■ **Exercise**
Write out all the data again, exactly as it stands.

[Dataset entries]
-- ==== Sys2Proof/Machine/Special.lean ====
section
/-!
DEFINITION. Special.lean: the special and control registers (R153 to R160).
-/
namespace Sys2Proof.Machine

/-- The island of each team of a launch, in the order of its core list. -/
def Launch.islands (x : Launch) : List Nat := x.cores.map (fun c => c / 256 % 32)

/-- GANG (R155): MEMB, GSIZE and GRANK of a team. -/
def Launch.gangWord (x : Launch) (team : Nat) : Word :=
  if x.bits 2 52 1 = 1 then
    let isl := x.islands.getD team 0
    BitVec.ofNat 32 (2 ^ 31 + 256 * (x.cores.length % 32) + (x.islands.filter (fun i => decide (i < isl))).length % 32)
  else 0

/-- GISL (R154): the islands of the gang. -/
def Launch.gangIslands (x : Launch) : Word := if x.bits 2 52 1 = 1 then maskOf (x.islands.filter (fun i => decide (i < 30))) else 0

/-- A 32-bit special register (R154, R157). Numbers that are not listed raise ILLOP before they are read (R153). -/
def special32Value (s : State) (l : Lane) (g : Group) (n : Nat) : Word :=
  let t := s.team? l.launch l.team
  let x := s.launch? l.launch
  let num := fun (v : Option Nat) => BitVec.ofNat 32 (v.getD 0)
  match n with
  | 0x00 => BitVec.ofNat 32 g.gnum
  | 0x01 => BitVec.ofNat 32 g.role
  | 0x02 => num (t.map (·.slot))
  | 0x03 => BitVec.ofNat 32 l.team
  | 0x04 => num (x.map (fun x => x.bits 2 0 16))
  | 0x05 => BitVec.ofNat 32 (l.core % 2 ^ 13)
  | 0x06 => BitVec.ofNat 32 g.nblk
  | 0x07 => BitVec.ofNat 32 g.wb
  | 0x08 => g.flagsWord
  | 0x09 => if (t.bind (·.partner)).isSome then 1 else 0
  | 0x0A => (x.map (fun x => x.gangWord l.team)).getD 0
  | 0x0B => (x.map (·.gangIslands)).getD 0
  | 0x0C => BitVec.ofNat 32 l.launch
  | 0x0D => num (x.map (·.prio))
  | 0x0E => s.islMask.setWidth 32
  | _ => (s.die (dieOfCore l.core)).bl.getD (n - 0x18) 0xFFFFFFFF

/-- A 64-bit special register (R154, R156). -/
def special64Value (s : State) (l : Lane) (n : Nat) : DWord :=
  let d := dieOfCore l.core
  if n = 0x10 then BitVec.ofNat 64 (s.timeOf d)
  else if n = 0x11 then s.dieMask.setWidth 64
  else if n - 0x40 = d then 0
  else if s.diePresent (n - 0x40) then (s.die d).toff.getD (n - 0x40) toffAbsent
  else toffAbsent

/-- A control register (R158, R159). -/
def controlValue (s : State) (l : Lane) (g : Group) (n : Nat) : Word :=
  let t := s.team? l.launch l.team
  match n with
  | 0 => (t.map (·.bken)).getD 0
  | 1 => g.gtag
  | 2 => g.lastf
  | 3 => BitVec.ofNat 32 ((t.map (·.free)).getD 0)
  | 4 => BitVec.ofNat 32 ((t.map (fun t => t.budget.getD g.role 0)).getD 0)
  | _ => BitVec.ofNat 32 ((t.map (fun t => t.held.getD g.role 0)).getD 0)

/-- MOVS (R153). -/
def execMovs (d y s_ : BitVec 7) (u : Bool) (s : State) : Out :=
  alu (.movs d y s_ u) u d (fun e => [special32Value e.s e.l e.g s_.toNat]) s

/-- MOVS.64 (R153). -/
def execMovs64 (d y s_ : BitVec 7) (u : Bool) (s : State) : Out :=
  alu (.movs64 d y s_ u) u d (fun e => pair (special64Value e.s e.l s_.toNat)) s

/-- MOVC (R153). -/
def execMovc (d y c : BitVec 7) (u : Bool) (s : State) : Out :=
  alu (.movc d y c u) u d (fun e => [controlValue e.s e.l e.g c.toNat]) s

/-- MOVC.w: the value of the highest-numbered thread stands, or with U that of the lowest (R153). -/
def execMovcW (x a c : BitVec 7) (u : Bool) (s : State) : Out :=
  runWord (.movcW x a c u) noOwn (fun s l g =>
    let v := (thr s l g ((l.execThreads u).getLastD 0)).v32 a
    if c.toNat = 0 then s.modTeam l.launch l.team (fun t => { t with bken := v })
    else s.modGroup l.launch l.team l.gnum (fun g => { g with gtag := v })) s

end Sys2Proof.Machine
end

■ **Solved exercise**
-- ==== Sys2Proof/Machine/Special.lean ====
section
/-!
DEFINITION. Special.lean: the special and control registers (R153 to R160).
-/
namespace Sys2Proof.Machine

/-- The island of each team of a launch, in the order of its core list. -/
def Launch.islands (x : Launch) : List Nat := x.cores.map (fun c => c / 256 % 32)

/-- GANG (R155): MEMB, GSIZE and GRANK of a team. -/
def Launch.gangWord (x : Launch) (team : Nat) : Word :=
  if x.bits 2 52 1 = 1 then
    let isl := x.islands.getD team 0
    BitVec.ofNat 32 (2 ^ 31 + 256 * (x.cores.length % 32) + (x.islands.filter (fun i => decide (i < isl))).length % 32)
  else 0

/-- GISL (R154): the islands of the gang. -/
def Launch.gangIslands (x : Launch) : Word := if x.bits 2 52 1 = 1 then maskOf (x.islands.filter (fun i => decide (i < 30))) else 0

/-- A 32-bit special register (R154, R157). Numbers that are not listed raise ILLOP before they are read (R153). -/
def special32Value (s : State) (l : Lane) (g : Group) (n : Nat) : Word :=
  let t := s.team? l.launch l.team
  let x := s.launch? l.launch
  let num := fun (v : Option Nat) => BitVec.ofNat 32 (v.getD 0)
  match n with
  | 0x00 => BitVec.ofNat 32 g.gnum
  | 0x01 => BitVec.ofNat 32 g.role
  | 0x02 => num (t.map (·.slot))
  | 0x03 => BitVec.ofNat 32 l.team
  | 0x04 => num (x.map (fun x => x.bits 2 0 16))
  | 0x05 => BitVec.ofNat 32 (l.core % 2 ^ 13)
  | 0x06 => BitVec.ofNat 32 g.nblk
  | 0x07 => BitVec.ofNat 32 g.wb
  | 0x08 => g.flagsWord
  | 0x09 => if (t.bind (·.partner)).isSome then 1 else 0
  | 0x0A => (x.map (fun x => x.gangWord l.team)).getD 0
  | 0x0B => (x.map (·.gangIslands)).getD 0
  | 0x0C => BitVec.ofNat 32 l.launch
  | 0x0D => num (x.map (·.prio))
  | 0x0E => s.islMask.setWidth 32
  | _ => (s.die (dieOfCore l.core)).bl.getD (n - 0x18) 0xFFFFFFFF

/-- A 64-bit special register (R154, R156). -/
def special64Value (s : State) (l : Lane) (n : Nat) : DWord :=
  let d := dieOfCore l.core
  if n = 0x10 then BitVec.ofNat 64 (s.timeOf d)
  else if n = 0x11 then s.dieMask.setWidth 64
  else if n - 0x40 = d then 0
  else if s.diePresent (n - 0x40) then (s.die d).toff.getD (n - 0x40) toffAbsent
  else toffAbsent

/-- A control register (R158, R159). -/
def controlValue (s : State) (l : Lane) (g : Group) (n : Nat) : Word :=
  let t := s.team? l.launch l.team
  match n with
  | 0 => (t.map (·.bken)).getD 0
  | 1 => g.gtag
  | 2 => g.lastf
  | 3 => BitVec.ofNat 32 ((t.map (·.free)).getD 0)
  | 4 => BitVec.ofNat 32 ((t.map (fun t => t.budget.getD g.role 0)).getD 0)
  | _ => BitVec.ofNat 32 ((t.map (fun t => t.held.getD g.role 0)).getD 0)

/-- MOVS (R153). -/
def execMovs (d y s_ : BitVec 7) (u : Bool) (s : State) : Out :=
  alu (.movs d y s_ u) u d (fun e => [special32Value e.s e.l e.g s_.toNat]) s

/-- MOVS.64 (R153). -/
def execMovs64 (d y s_ : BitVec 7) (u : Bool) (s : State) : Out :=
  alu (.movs64 d y s_ u) u d (fun e => pair (special64Value e.s e.l s_.toNat)) s

/-- MOVC (R153). -/
def execMovc (d y c : BitVec 7) (u : Bool) (s : State) : Out :=
  alu (.movc d y c u) u d (fun e => [controlValue e.s e.l e.g c.toNat]) s

/-- MOVC.w: the value of the highest-numbered thread stands, or with U that of the lowest (R153). -/
def execMovcW (x a c : BitVec 7) (u : Bool) (s : State) : Out :=
  runWord (.movcW x a c u) noOwn (fun s l g =>
    let v := (thr s l g ((l.execThreads u).getLastD 0)).v32 a
    if c.toNat = 0 then s.modTeam l.launch l.team (fun t => { t with bken := v })
    else s.modGroup l.launch l.team l.gnum (fun g => { g with gtag := v })) s

end Sys2Proof.Machine
end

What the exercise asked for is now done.